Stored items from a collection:

********************

-- ==== Sys2Proof/Laws/Memory.lean ====
section
/-! SUPPORT. The laws of memory: read after write, writes leave other bytes alone, and every memory operation keeps the
canonical form (20_memory.md R53, R54, R58, R60). -/

namespace Sys2Proof

/-! ### One byte -/

theorem Memory.byteAt_filter_ne (m : Memory) (a b : Nat) :
    Memory.byteAt (m.filter (fun c => decide (c.1 ≠ a))) b = if b = a then unlistedByte else m.byteAt b := by
  induction m with
  | nil => simp [Memory.byteAt]
  | cons c rest ih =>
    obtain ⟨k, v⟩ := c
    by_cases hk : k = a
    · rw [List.filter_cons_of_neg (by simpa using hk), ih]
      simp only [Memory.byteAt]
      split_ifs <;> first | rfl | omega
    · rw [List.filter_cons_of_pos (by simpa using hk)]
      simp only [Memory.byteAt, ih]
      split_ifs <;> first | rfl | omega

theorem Memory.byteAt_insertByte (m : Memory) (a b : Nat) (v : Byte) :
    Memory.byteAt (m.insertByte a v) b = if b = a then v else m.byteAt b := by
  induction m with
  | nil =>
    simp only [Memory.insertByte, Memory.byteAt]
    split_ifs <;> first | rfl | omega
  | cons c rest ih =>
    obtain ⟨k, w⟩ := c
    unfold Memory.insertByte
    split
    · simp only [Memory.byteAt]
      split_ifs <;> first | rfl | omega
    · split
      · simp only [Memory.byteAt]
        split_ifs <;> first | rfl | omega
      · simp only [Memory.byteAt, ih]
        split_ifs <;> first | rfl | omega

/-- Read after write of one byte, and the frame of the write. -/
theorem Memory.byteAt_setByte (m : Memory) (a b : Nat) (v : Byte) :
    Memory.byteAt (m.setByte a v) b = if b = a then v else m.byteAt b := by
  unfold Memory.setByte
  split
  · rename_i h
    rw [Memory.byteAt_filter_ne, h]
  · exact Memory.byteAt_insertByte m a b v

/-! ### The canonical form -/

theorem Memory.wf_cons (a : Nat) (b : Byte) (rest : Memory) :
    Memory.wf ((a, b) :: rest) = true ↔
      b ≠ unlistedByte ∧ (∀ c ∈ rest, a < c.1) ∧ Memory.wf rest = true := by
  simp [Memory.wf, and_assoc]

theorem Memory.wf_filter (m : Memory) (p : Host.Cell → Bool) (h : m.wf = true) : Memory.wf (m.filter p) = true := by
  induction m with
  | nil => simpa using h
  | cons c rest ih =>
    obtain ⟨a, b⟩ := c
    rw [Memory.wf_cons] at h
    obtain ⟨hb, hlt, hrest⟩ := h
    by_cases hp : p (a, b) = true
    · rw [List.filter_cons_of_pos hp, Memory.wf_cons]
      exact ⟨hb, fun c hc => hlt c (List.mem_filter.mp hc).1, ih hrest⟩
    · rw [List.filter_cons_of_neg hp]
      exact ih hrest

theorem Memory.mem_insertByte (m : Memory) (a : Nat) (v : Byte) (c : Host.Cell) (h : c ∈ m.insertByte a v) :
    c = (a, v) ∨ c ∈ m := by
  induction m with
  | nil => simpa [Memory.insertByte] using h
  | cons d rest ih =>
    obtain ⟨k, w⟩ := d
    unfold Memory.insertByte at h
    split at h
    · simp_all
    · split at h
      · simp at h ⊢
        tauto
      · rcases List.mem_cons.mp h with h' | h'
        · exact .inr (by simp [h'])
        · rcases ih h' with h'' | h''
          · exact .inl h''
          · exact .inr (List.mem_cons_of_mem _ h'')

theorem Memory.wf_insertByte (m : Memory) (a : Nat) (v : Byte) (hv : v ≠ unlistedByte) (h : m.wf = true) :
    Memory.wf (m.insertByte a v) = true := by
  induction m with
  | nil => simp [Memory.insertByte, Memory.wf, hv]
  | cons d rest ih =>
    obtain ⟨k, w⟩ := d
    have h' := h
    rw [Memory.wf_cons] at h'
    obtain ⟨hw, hlt, hrest⟩ := h'
    unfold Memory.insertByte
    split
    · rename_i hak
      rw [Memory.wf_cons]
      refine ⟨hv, fun c hc => ?_, h⟩
      rcases List.mem_cons.mp hc with rfl | hc'
      · exact hak
      · exact lt_trans hak (hlt c hc')
    · split
      · rename_i hak
        subst hak
        exact (Memory.wf_cons _ _ _).mpr ⟨hv, hlt, hrest⟩
      · rename_i hnlt hne
        rw [Memory.wf_cons]
        refine ⟨hw, fun c hc => ?_, ih hrest⟩
        rcases Memory.mem_insertByte rest a v c hc with rfl | hc'
        · show k < a
          omega
        · exact hlt c hc'

/-- Writing a byte keeps the canonical form. -/
theorem Memory.wf_setByte (m : Memory) (a : Nat) (v : Byte) (h : m.wf = true) : Memory.wf (m.setByte a v) = true := by
  unfold Memory.setByte
  split
  · exact Memory.wf_filter m _ h
  · exact Memory.wf_insertByte m a v ‹_› h

theorem Memory.below_iff (m : Memory) (n : Nat) : m.below n = true ↔ ∀ c ∈ m, c.1 < n := by
  simp [Memory.below]

/-- Writing a byte inside memory lists nothing outside it. -/
theorem Memory.below_setByte (m : Memory) (a n : Nat) (v : Byte) (ha : a < n) (h : m.below n = true) :
    Memory.below (m.setByte a v) n = true := by
  rw [Memory.below_iff] at h ⊢
  unfold Memory.setByte
  split
  · exact fun c hc => h c (List.mem_filter.mp hc).1
  · intro c hc
    rcases Memory.mem_insertByte m a v c hc with rfl | hc'
    · exact ha
    · exact h c hc'

/-! ### Wide accesses -/

theorem Memory.readLE_lt (m : Memory) (a n : Nat) : m.readLE a n < 2 ^ (8 * n) := by
  induction n generalizing a with
  | zero => simp [Memory.readLE]
  | succ n ih =>
    have := ih (a + 1)
    have hb := (m.byteAt a).isLt
    rw [Memory.readLE, show 8 * (n + 1) = 8 * n + 8 by ring, pow_add]
    omega

/-- A wide read depends on its bytes alone. -/
theorem Memory.readLE_congr (m m' : Memory) (a n : Nat) (h : ∀ k, k < n → m.byteAt (a + k) = m'.byteAt (a + k)) :
    m.readLE a n = m'.readLE a n := by
  induction n generalizing a with
  | zero => rfl
  | succ n ih =>
    rw [Memory.readLE, Memory.readLE, ih (a + 1) (fun k hk => ?_)]
    · have := h 0 (by omega)
      simp at this
      rw [this]
    · have := h (k + 1) (by omega)
      rwa [show a + (k + 1) = a + 1 + k by ring] at this

/-- Every byte after a wide write: the low bytes of the value, lowest first, and all others unchanged. -/
theorem Memory.byteAt_writeLE (m : Memory) (a n v b : Nat) :
    Memory.byteAt (m.writeLE a n v) b =
      if a ≤ b ∧ b < a + n then BitVec.ofNat 8 (v / 2 ^ (8 * (b - a))) else m.byteAt b := by
  induction n generalizing m a v with
  | zero =>
    have : ¬ (a ≤ b ∧ b < a + 0) := by omega
    rw [if_neg this, Memory.writeLE]
  | succ n ih =>
    rw [Memory.writeLE, ih]
    by_cases h1 : a + 1 ≤ b ∧ b < a + 1 + n
    · rw [if_pos h1, if_pos (by omega), Nat.div_div_eq_div_mul,
        show 8 * (b - a) = 8 + 8 * (b - (a + 1)) by omega, pow_add]
      norm_num
    · rw [if_neg h1, Memory.byteAt_setByte]
      by_cases h2 : b = a
      · subst h2
        simp
      · rw [if_neg h2, if_neg (by omega)]

theorem Memory.wf_writeLE (m : Memory) (a n v : Nat) (h : m.wf = true) : Memory.wf (m.writeLE a n v) = true := by
  induction n generalizing m a v with
  | zero => exact h
  | succ n ih => exact ih _ _ _ (Memory.wf_setByte m a _ h)

theorem Memory.below_writeLE (m : Memory) (a n v k : Nat) (hk : a + n ≤ k) (h : m.below k = true) :
    Memory.below (m.writeLE a n v) k = true := by
  induction n generalizing m a v with
  | zero => exact h
  | succ n ih => exact ih _ _ _ (by omega) (Memory.below_setByte m a k _ (by omega) h)

/-- A wide read at the address of a wide write of the same width gives the low bytes of the value. -/
theorem Memory.readLE_writeLE (m : Memory) (a n v : Nat) :
    Memory.readLE (m.writeLE a n v) a n = v % 2 ^ (8 * n) := by
  have key : ∀ (j : Nat) (w : Nat) (m' : Memory) (c : Nat),
      (∀ k, k < j → m'.byteAt (c + k) = BitVec.ofNat 8 (w / 2 ^ (8 * k))) → m'.readLE c j = w % 2 ^ (8 * j) := by
    intro j
    induction j with
    | zero => intro w m' c _; simp [Memory.readLE, Nat.mod_one]
    | succ j ih =>
      intro w m' c hc
      rw [Memory.readLE, ih (w / 256) m' (c + 1) (fun k hk => ?_)]
      · have h0 := hc 0 (by omega)
        simp only [Nat.add_zero, Nat.mul_zero, pow_zero, Nat.div_one] at h0
        rw [h0, BitVec.toNat_ofNat, show 8 * (j + 1) = 8 + 8 * j by ring, pow_add, Nat.mod_mul]
        norm_num
      · have := hc (k + 1) (by omega)
        rw [show c + 1 + k = c + (k + 1) by ring, this, Nat.div_div_eq_div_mul,
          show 8 * (k + 1) = 8 + 8 * k by ring, pow_add]
        norm_num
  refine key n v _ a (fun k hk => ?_)
  rw [Memory.byteAt_writeLE, if_pos (by omega), show a + k - a = k by omega]

/-! ### Byte sequences (R58) -/

theorem Memory.byteAt_writeBytes (m : Memory) (a b : Nat) (bytes : List Byte) :
    Memory.byteAt (m.writeBytes a bytes) b =
      if h : a ≤ b ∧ b < a + bytes.length then bytes[b - a]'(by omega) else m.byteAt b := by
  induction bytes generalizing m a with
  | nil =>
    have : ¬ (a ≤ b ∧ b < a + ([] : List Byte).length) := by simp
    rw [dif_neg this, Memory.writeBytes]
  | cons v rest ih =>
    rw [Memory.writeBytes, ih]
    by_cases h1 : a + 1 ≤ b ∧ b < a + 1 + rest.length
    · rw [dif_pos h1, dif_pos (by simp; omega)]
      have : b - a = (b - (a + 1)) + 1 := by omega
      simp [this]
    · rw [dif_neg h1, Memory.byteAt_setByte]
      by_cases h2 : b = a
      · subst h2
        simp
      · rw [if_neg h2, dif_neg (by simp; omega)]

theorem Memory.wf_writeBytes (m : Memory) (a : Nat) (bytes : List Byte) (h : m.wf = true) :
    Memory.wf (m.writeBytes a bytes) = true := by
  induction bytes generalizing m a with
  | nil => exact h
  | cons v rest ih => exact ih _ _ (Memory.wf_setByte m a v h)

theorem Memory.below_writeBytes (m : Memory) (a k : Nat) (bytes : List Byte) (hk : a + bytes.length ≤ k)
    (h : m.below k = true) : Memory.below (m.writeBytes a bytes) k = true := by
  induction bytes generalizing m a with
  | nil => exact h
  | cons v rest ih =>
    simp only [List.length_cons] at hk
    exact ih _ _ (by omega) (Memory.below_setByte m a k v (by omega) h)

end Sys2Proof
end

********************

Task instructions: Whenever the string "only" occurs in a line of the entries above, copy that line.

Response to the task:
      simp only [Memory.byteAt]
      simp only [Memory.byteAt, ih]
    simp only [Memory.insertByte, Memory.byteAt]
    · simp only [Memory.byteAt]
      · simp only [Memory.byteAt]
      · simp only [Memory.byteAt, ih]
        simp only [Nat.add_zero, Nat.mul_zero, pow_zero, Nat.div_one] at h0
    simp only [List.length_cons] at hk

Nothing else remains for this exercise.